START Input
/-- A register entry read or written; the second half of a register lies at its address + 4 (R6, R7). -/
def regAccess (rq : Requester) (r : Reg) (i k off : Nat) (acc : Access) (d : Dev) (m : List Host.Cell) : Dev × List Host.Cell :=
  let sh := 8 * (off % 8)
  match acc with
  | .rd n =>
    let d' := busOk d rq (regRead d rq r i k / 2 ^ sh % 2 ^ (8 * n))
    (if r = Reg.evrWindow ∧ k % 32 = 31 then windowAdvance d' (k / 32) else d', m)
  | .wr n data =>
    let mask := (2 ^ (8 * n) - 1) * 2 ^ sh
    let v := data.toNat * 2 ^ sh
    let e := writeEffect rq r i k mask v d (regWrite d r i k mask v) m
    (busOk e.1 rq 0, e.2)

/-- An access of a legal size performed at what its address names. [DESIGN CHOICE: assumption log 21, DEDUCED: assumption log 22] -/
def perform (rq : Requester) (addr off : Nat) (p : Place) (acc : Access) (d : Dev) (m : List Host.Cell) : Dev × List Host.Cell :=
  match p with
  | .reg r i k => regAccess rq r i k off acc d m
  | .reserved => (busOk d rq 0, m)
  | .mailbox =>
    match acc with
    | .rd n =>
      let r := d.draw
      (busOk r.2 rq (r.1 % 2 ^ (8 * n)), m)
    | .wr _ _ => (busOk d rq 0, m)
  | .coef =>
    match acc with
    | .rd n => (busOk d rq (memRead m addr n), m)
    | .wr n data => (busOk d rq 0, memWrite m addr data.toNat n)
  | .scratch g => scratchAccess rq g off acc d m
  | .store a => storeAccess rq a off acc d m
  | .trace u => traceAccess rq u off acc d m
  | .hole => (busError d rq addr (accIsWrite acc) 1, m)

/-! ### Every access -/

/-- The level in force provides a DBG access (R396, R448). -/
def dbgProvides (d : Dev) (acc : Access) : Bool := decide ((if accIsWrite acc then 2 else 1) ≤ d.rd F.dbgStat_jtag_level)

/-- A BAR2 access outside the set in force (R399). [DESIGN CHOICE: assumption log 20] -/
def bar2Refused (d : Dev) (rq : Requester) (addr : Nat) (isWrite : Bool) : Dev :=
  let d := ((d.wr F.dbgBar2Log_addr addr).setFlag F.dbgBar2Log_write isWrite).setFlag F.dbgBar2Log_valid true
  (d.addSat F.dbgBar2Log_count 1).emit (.bus (reqNum rq) false allOnes)

/-- An access to a block whose domain is absent (R361). [DESIGN CHOICE: assumption log 20] -/
def absentAccess (d : Dev) (rq : Requester) (addr : Nat) : Dev :=
  let d := ((d.wr F.pwrAbsLog_addr addr).setFlag F.pwrAbsLog_valid true).addSat F.pwrAbsLog_count 1
  d.emit (.bus (reqNum rq) false allOnes)

/-- An access stalls on a retained block (R360). [DESIGN CHOICE: assumption log 20] -/
def stallAccess (d : Dev) (rq : Requester) (addr : Nat) (acc : Access) (dom : Nat) : Dev :=
  orVote { d with power := { d.power with stalled := d.power.stalled ++ [(rq, addr, acc)] } } 7 dom

/-- Address bits a requester has: 64 MiB for BAR2, 32 bits otherwise (R399). -/
def busAddr (rq : Requester) (addr : Nat) : Nat := if isBar2 rq then addr % 2 ^ 26 else addr % 2 ^ 32

/-- The domain of an address. -/
def addrDom (addr : Nat) : Nat :=
  match areaOf addr with
  | some (a, _) => areaDom a
  | none => 0

/-- The stalled accesses of a domain, in the order of their arrival. -/
def stalledOn (d : Dev) (dom : Nat) : List (Requester × Nat × Access) := d.power.stalled.filter fun x => addrDom x.2.1 == dom

/-- One stalled access completes. -/
def releaseAccess (s : Dev × List Host.Cell) (x : Requester × Nat × Access) : Dev × List Host.Cell :=
  match areaOf x.2.1 with
  | some (a, off) => perform x.1 x.2.1 off (placeOf a off) x.2.2 s.1 s.2
  | none => s

/-- An access to a macro whose row is being remapped waits (R347). -/
def remapStalls (d : Dev) (p : Place) : Bool :=
  match d.ecc.job with
  | none => false
  | some (mac, _) => match p with
    | .scratch g => mac == 256 + g
    | .store a => mac == 272 + a
    | .trace u => mac == 280 + u
    | _ => false

/-- A stalled access may be performed: its domain runs, and no remap of its macro does. -/
def mayPerform (d : Dev) (addr : Nat) : Bool :=
  domState d (addrDom addr) == 0 && match areaOf addr with
    | some (a, off) => !remapStalls d (placeOf a off)
    | none => true

/-- Stalled accesses whose domain runs again complete, in the order of their arrival (R13). -/
def releaseReady (d : Dev) (m : List Host.Cell) : Dev × List Host.Cell :=
  let ready (x : Requester × Nat × Access) : Bool := mayPerform d x.2.1
  forEach (d.power.stalled.filter ready)
    ({ d with power := { d.power with stalled := d.power.stalled.filter fun x => !ready x } }, m) releaseAccess

/-- An access on the control-plane bus, in the order BAR2 set, hole outside every block, DBG's closed blocks, absent domain, size,
undefined offset, retained domain (R7, R360, R361, R399, R446, R448; assumption log 20); earlier accesses that stalled on a domain
that runs again are performed before it (R13). -/
def busAccess (rq : Requester) (addr : Nat) (acc : Access) (d : Dev) (m : List Host.Cell) : Dev × List Host.Cell :=
  let ready := releaseReady d m
  let d := ready.1
  let m := ready.2
  let addr := busAddr rq addr
  let w := accIsWrite acc
  if d.reset.held || d.reset.waitCool || (isDbg rq && !dbgProvides d acc) then (d, m)
  else if isBar2 rq && d.rd F.dbgStat_bar2_set == 0 then (bar2Refused d rq addr w, m)
  else match areaOf addr with
    | none => (busError d rq addr w 1, m)
    | some (a, off) =>
      let p := placeOf a off
      if isBar2 rq && !bar2Allows (d.rd F.dbgStat_bar2_set) a off w then (bar2Refused d rq addr w, m)
      else if isDbg rq && closedPlace a off then (busError d rq addr w 5, m)
      else if domState d (areaDom a) = 2 then (absentAccess d rq addr, m)
      else if !legalSize off (accSize acc) then (busError d rq addr w 2, m)
      else if p = .hole then (busError d rq addr w 1, m)
      else if domState d (areaDom a) = 1 then (stallAccess d rq addr acc (areaDom a), m)
      else if remapStalls d p then ({ d with power := { d.power with stalled := d.power.stalled ++ [(rq, addr, acc)] } }, m)
      else perform rq addr off p acc d m

/-- REGISTER_WRITE (R8): a control-plane access, which reads or writes. -/
def execRegisterWrite (rq : Requester) (addr : Nat) (acc : Access) (s : State) : Outcome State Fault Refusal :=
  liftMem s (busAccess rq addr acc)

/-! ### Waking and time-out (R15, R357, R360) -/

/-- IMPLICIT_ACCESS_WAKE: the domain runs, and its stalled accesses complete. -/
def implicitWake (dom : Nat) (d : Dev) (m : List Host.Cell) : Dev × List Host.Cell :=
  if (stalledOn d dom).isEmpty then (d, m)
  else
    releaseReady (if domState d dom = 1 then
        (((setDom d dom 0).wr F.pwrWake_last_dom dom).addSat F.pwrWake_wakes 1).setFlag F.pwrWake_seen true
      else d) m

/-- DOMAIN_WAKE (R357): a retained domain runs again, and accesses that stalled on it are performed (R13). -/
def domainWake (dom : Nat) (d : Dev) (m : List Host.Cell) : Dev × List Host.Cell :=
  if domState d dom = 1 then releaseReady (setDom d dom 0) m else (d, m)

def execDomainWake (dom : DomId) (s : State) : Outcome State Fault Refusal := liftMem s (domainWake dom.val)
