-- ==== Sys2Proof/Machine/Power.lean ====
section
/-! DEFINITION. Power control: targets of HDAs and chip, steps, votes, domains and the power check (R352-R367). -/
namespace Sys2Proof.Machine

open Host (Outcome)

/-- POWER_TARGET_EVALUATE (R366): votes, HDA targets, then the chip state; `deep` names the host links in L1.2 or L2.
[DEDUCED: assumption log 143 and 147] -/
def targetEvaluate (deep : List Nat) (d : Dev) : Dev :=
  let d := syncVotes d
  let d := forEach (presentHdas d) d evaluateHda
  let d := d.wr F.pwrCs_cs2_block (cs2Block d)
  if d.rd F.pwrCs_state ≠ 2 && cs2Ok d deep then enterCs2 d
  else if d.rd F.pwrCs_state = 1 && !cs1Ok d then (d.wr F.pwrCs_state 0).wr F.pwrCs_target 0
  else d.wr F.pwrCs_target (if cs1Ok d then max 1 (d.rd F.pwrCs_state) else d.rd F.pwrCs_state)

def execPowerTargetEvaluate (deep : List HstId) (s : State) : Outcome State Fault Refusal :=
  lift s (targetEvaluate (deep.map (·.val)))

/-- HDA_IDLE_TIMEOUT (R353): the idle time of a state has run out while the HDA was idle. [DEDUCED: assumption log 143] -/
def execHdaIdleTimeout (n : HdaId) (level : Fin 5) (s : State) : Outcome State Fault Refusal :=
  lift s fun d =>
    if hdaIdle d n.val && d.hdaPresent n.val then
      evaluateHda (syncVotes (d.updPower fun p => { p with idle := tabPut 0 p.idle n.val (max (tabGet 0 p.idle n.val) level.val) })) n.val
    else d

/-- Stroke calibration of a head at spin-up (R256, R273): baseline once, and Detention below 70 % of it or below what the
pair's align_nm needs. -/
def strokeMeasured (d : Dev) (n l h stroke : Nat) (enough : Bool) : Dev :=
  let e := 12 * l + h
  let d := d.wr F.sscMa_stroke stroke n e
  let d := if d.rd F.sscMa_baseline n e = 0 then d.wr F.sscMa_baseline stroke n e else d
  if stroke * 10 < d.rd F.sscMa_baseline n e * 7 ∨ !enough then detainHead d (laneAct n l) h 5 else d

/-- Every present lane is on track (R352). -/
def hdaOnTrack (d : Dev) (n : Nat) : Bool :=
  [0, 1].all fun l => !d.actPresent (laneAct n l) || d.flag F.sscLaneStat_on_track n l

/-- What the end of a step brings (R352, R365, R366): none where the step has not really ended. [DEDUCED: assumption log 145] -/
def stepReach (d : Dev) (n : Nat) : Option (Nat × Dev) :=
  let chp := [domChp (2 * n), domChp (2 * n + 1)]
  let s := d.rd F.pwrHs_state 0 n
  match d.rd F.pwrHs_step 0 n with
  | 1 =>
    if d.rd F.pwrHs_target 0 n = 0 ∨ s = 1 ∧ d.rd F.pwrHs_target 0 n < 1 then
      if hdaOnTrack d n then some (0, forEach chp d fun d k => setDom d k 0) else none
    else some (1, forEach chp d fun d k => if hasVote d k || !fifosEmpty d k then d else retainDom d k)
  | 2 => some (2, forEach [0, 1] d fun d l => setLaneState d n l 0)
  | 3 => if hdaOnTrack d n then some (1, d) else none
  | 4 => some (if d.rd F.pwrHs_target 0 n = 2 then 2 else 3, d)
  | 5 => if spinState d n = 0 then some (4, if hasVote d (domSsc n) then d else retainDom d (domSsc n)) else none
  | 6 => if spinState d n = 3 then some (3, setDom d (domSsc n) 0) else none
  | _ => none

/-- HDA_STEP_END (R366): the step is at its end; a load that failed is repeated once (R352). [DEDUCED: assumption log 145] -/
def hdaStepEnd (n : Nat) (ok : Bool) (strokes : List (Fin 2 × HeadId × Nat × Bool)) (d : Dev) : Dev :=
  if !d.flag F.pwrHs_in_transition 0 n then d
  else if !ok then
    if d.rd F.pwrHs_step 0 n = 3 && !d.power.reload.contains n then
      beginStep (d.updPower fun p => { p with reload := p.reload ++ [n] }) n
    else d
  else
    match stepReach d n with
    | none => d
    | some (s, d) =>
      let code := d.rd F.pwrHs_step 0 n
      let acts := [2 * n, 2 * n + 1].filter d.actPresent
      let d := if code = 3 then forEach acts d fun d a => cardBin (cardCount d 7 1) (ckLoads + 3 * a) 1
        else if code = 2 then forEach acts d fun d a => cardBin d (ckLoads + 3 * a + 1) 1
        else d
      let d := d.updPower fun p => { p with reload := p.reload.filter fun m => m != n }
      let d := d.wr F.pwrHs_state s 0 n
      let d := forEach strokes d fun d x => strokeMeasured d n x.1.val x.2.1.val x.2.2.1 x.2.2.2
      let d := if d.rd F.pwrHs_target 0 n = s then (d.setFlag F.pwrHs_in_transition false 0 n).wr F.pwrHs_step 0 0 n else beginStep d n
      recomputeBound (if s = 0 ∧ d.rd F.pwrHs_target 0 n = 0 then reachedHs0 d n else d)

def execHdaStepEnd (n : HdaId) (ok : Bool) (strokes : List (Fin 2 × HeadId × Nat × Bool)) (s : State) :
    Outcome State Fault Refusal := lift s (hdaStepEnd n.val ok strokes)

/-- VOTE_WITHDRAW_TIMER (R356): idle1_us after the last media task of an actuator. [DEDUCED: assumption log 146] -/
def execVoteWithdrawTimer (a : ActId) (s : State) : Outcome State Fault Refusal :=
  lift s fun d => if actWork d a.val || permittedOf d (a.val / 2) == 0 then d else clearVote d 0 (domChp a.val)

/-- A domain may enter RETAIN outside CS2 (R357): PD_CHPa without a vote and its HDA out of HS0, PD_SSCn in HS4 with the rotor
stopped and without a vote; its FIFOs are empty (R29), and Fire Drill does not keep it in RUN (R33). -/
def mayRetain (d : Dev) (k : Nat) : Bool :=
  domState d k == 0 && !hasVote d k && fifosEmpty d k && !drillKeeps d k &&
    (if 11 ≤ k ∧ k < 19 then d.rd F.pwrHs_state 0 ((k - 11) / 2) != 0
     else if 19 ≤ k then d.rd F.pwrHs_state 0 (k - 19) == 4 && spinState d (k - 19) == 0
     else false)

/-- DOMAIN_RETAIN_ENTRY (R357, R29). -/
def execDomainRetainEntry (dom : DomId) (s : State) : Outcome State Fault Refusal :=
  lift s fun d => if mayRetain d dom.val then setDom d dom.val 1 else d

/-- FIRMWARE_VOTE (R356): PWR_VOTE_2 and PWR_HVOTE_2. -/
def firmwareVote (dom : Nat) (hda : List Nat) (d : Dev) : Dev :=
  let d := setVote d 2 dom
  forEach (hda.take 4).zipIdx d fun d v => setHvote d 2 v.2 v.1

def execFirmwareVote (dom : Nat) (hda : List Nat) (s : State) : Outcome State Fault Refusal := lift s (firmwareVote dom hda)

/-- CS1_ENTRY (R358): no host or transit context in use for cs1_idle µs. -/
def execCs1Entry (s : State) : Outcome State Fault Refusal :=
  lift s fun d => if d.rd F.pwrCs_state = 0 && cs1Ok d then (d.wr F.pwrCs_state 1).wr F.pwrCs_target 1 else d

/-- CS2_WAKE (R359): any of its seven causes. -/
def execCs2Wake (_cause : Fin 7) (s : State) : Outcome State Fault Refusal :=
  lift s fun d => if d.rd F.pwrCs_state = 2 then leaveCs2 d else d

/-- POWER_THROTTLE_CHECK (R363): every 100 ms, supply power averaged over 100 ms. [DEDUCED: assumption log 148] -/
def throttleCheck (mw : Nat) (d : Dev) : Dev :=
  let d := cardExtreme (d.wr F.pwrPs_power_mw (satTo 16 mw)) 5 mw
  let mp := maxPower d (d.rd F.pwrPs_ps)
  let table := min (limitsOf (min 2 d.power.lastPs)).1 (limitsOf (d.rd F.thmStat_step)).1
  let d :=
    if mp < mw then d.updPower fun p => { p with cut := min (table - 2) (p.cut + 2), belowFor := 0 }
    else if mw * 10 < mp * 9 then
      d.updPower fun p => if p.belowFor + 1 = 10 then { p with cut := p.cut - 2, belowFor := 0 } else { p with belowFor := p.belowFor + 1 }
    else d.updPower fun p => { p with belowFor := 0 }
  applyLimits d

def execPowerThrottleCheck (mw : Nat) (s : State) : Outcome State Fault Refusal := lift s (throttleCheck mw)

end Sys2Proof.Machine
end

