-- ==== Sys2Proof/Machine/Dispatch.lean ====
section
/-! DEFINITION. What each command does: one arm for each constructor of `Instr`, each a direct call of its meaning. -/
namespace Sys2Proof.Machine

open Host (Outcome)
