-- ==== Sys2Proof/Certificates/Slice0/Obligations.lean ====
section
/-! DEFINITION. The statements for the provers.  Each names in its docstring the rules of the spec that it rests on. -/
open Sys2Proof Sys2Proof.Machine

/-- A step takes the command at the front of the queue and runs it on everything but the queue, whose rest it leaves; on an empty
queue the block idles, which is the model's choice (assumption log 8). -/
def Obligations.StepRunsTheFrontCommand : Prop :=
  (∀ (c : Instr) (s : State), step { s with pending := c :: s.pending } = exec c s) ∧
  (∀ s : State, s.pending = [] → step s = .next s)

/-- After cold reset (R9) the registers read their Reset column, of which the entries here are named one by one; nothing waits, and
the windows are in canonical form. -/
def Obligations.ResetState : Prop :=
  State.reset.pending = [] ∧ State.reset.inv ∧
  (∀ x ∈ [(F.spnBus_chop_on, 14500), (F.spnBus_chop_off, 14000), (F.spnBus_ov1, 15500), (F.spnBus_ov2, 17000),
      (F.pwrHoldCfg_hold_vset, 12000), (F.pwrHoldCfg_hold_sag, 10800), (F.pwrHs_state, 4), (F.cphCm_dummy_max, 3),
      (F.chnDecode_max_iter, 40), (F.lmlBudget_fixed_units, 40000), (F.sscRetract_retract_ms, 80), (F.pwrPs_streams, 16),
      (F.sscRamp_ramp_rate, 300), (F.glbStart_stage, 0), (F.sqrStat_state, 0), (F.pwrHoldStat_state, 0)],
    ∀ i, State.reset.dev.rd x.1 i = x.2) ∧
  (∀ b r f i j, r ∈ Reg.ofBlock b → f ∈ r.fields → State.reset.dev.rd f i j = fldReset f j)

/-- Every command completes, whatever the state and the operands; it never touches the queue; and the windows change only under the
commands that reach them: control-plane accesses and what lets stalled ones complete, wipes, tests, restructure, a change of a map-cache group and the sequencer's and
servo's own stores. -/
def Obligations.EveryCommandCompletes : Prop :=
  ∀ (c : Instr) (s : State), ∃ (d : Dev) (m : List Host.Cell), exec c s = .next { s with dev := d, mem := m } ∧
    (m ≠ s.mem → match c with
      | .registerWrite .. | .implicitAccessWake .. | .dbgAccess .. | .scratchAccess .. | .controlStoreWrite .. => True
      | .domainWake .. | .remapDone => True
      | .sramWipeDone | .dramWipeDone .. | .mbistDone .. | .activateRestructure .. => True
      | .mapGroupTransitionDone .. | .scratchAccessDone .. | .sqrCustEn .. | .servoOutputInstant .. => True
      | _ => False)

/-- The invariant of the windows: every step from a state whose windows are in canonical form leaves them so. -/
def Obligations.StepKeepsWindowsCanonical : Prop := ∀ s t : State, s.inv → step s = .next t → t.inv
END Input
* Problem to solve *
Your answer must be the lines above from the one containing "match areaOf x.2.1 with" to the one containing "(mac, _) => match p with", both included, restated word for word.

* Exercise result *
  match areaOf x.2.1 with
  | some (a, off) => perform x.1 x.2.1 off (placeOf a off) x.2.2 s.1 s.2
  | none => s

/-- An access to a macro whose row is being remapped waits (R347). -/
def remapStalls (d : Dev) (p : Place) : Bool :=
  match d.ecc.job with
  | none => false
  | some (mac, _) => match p with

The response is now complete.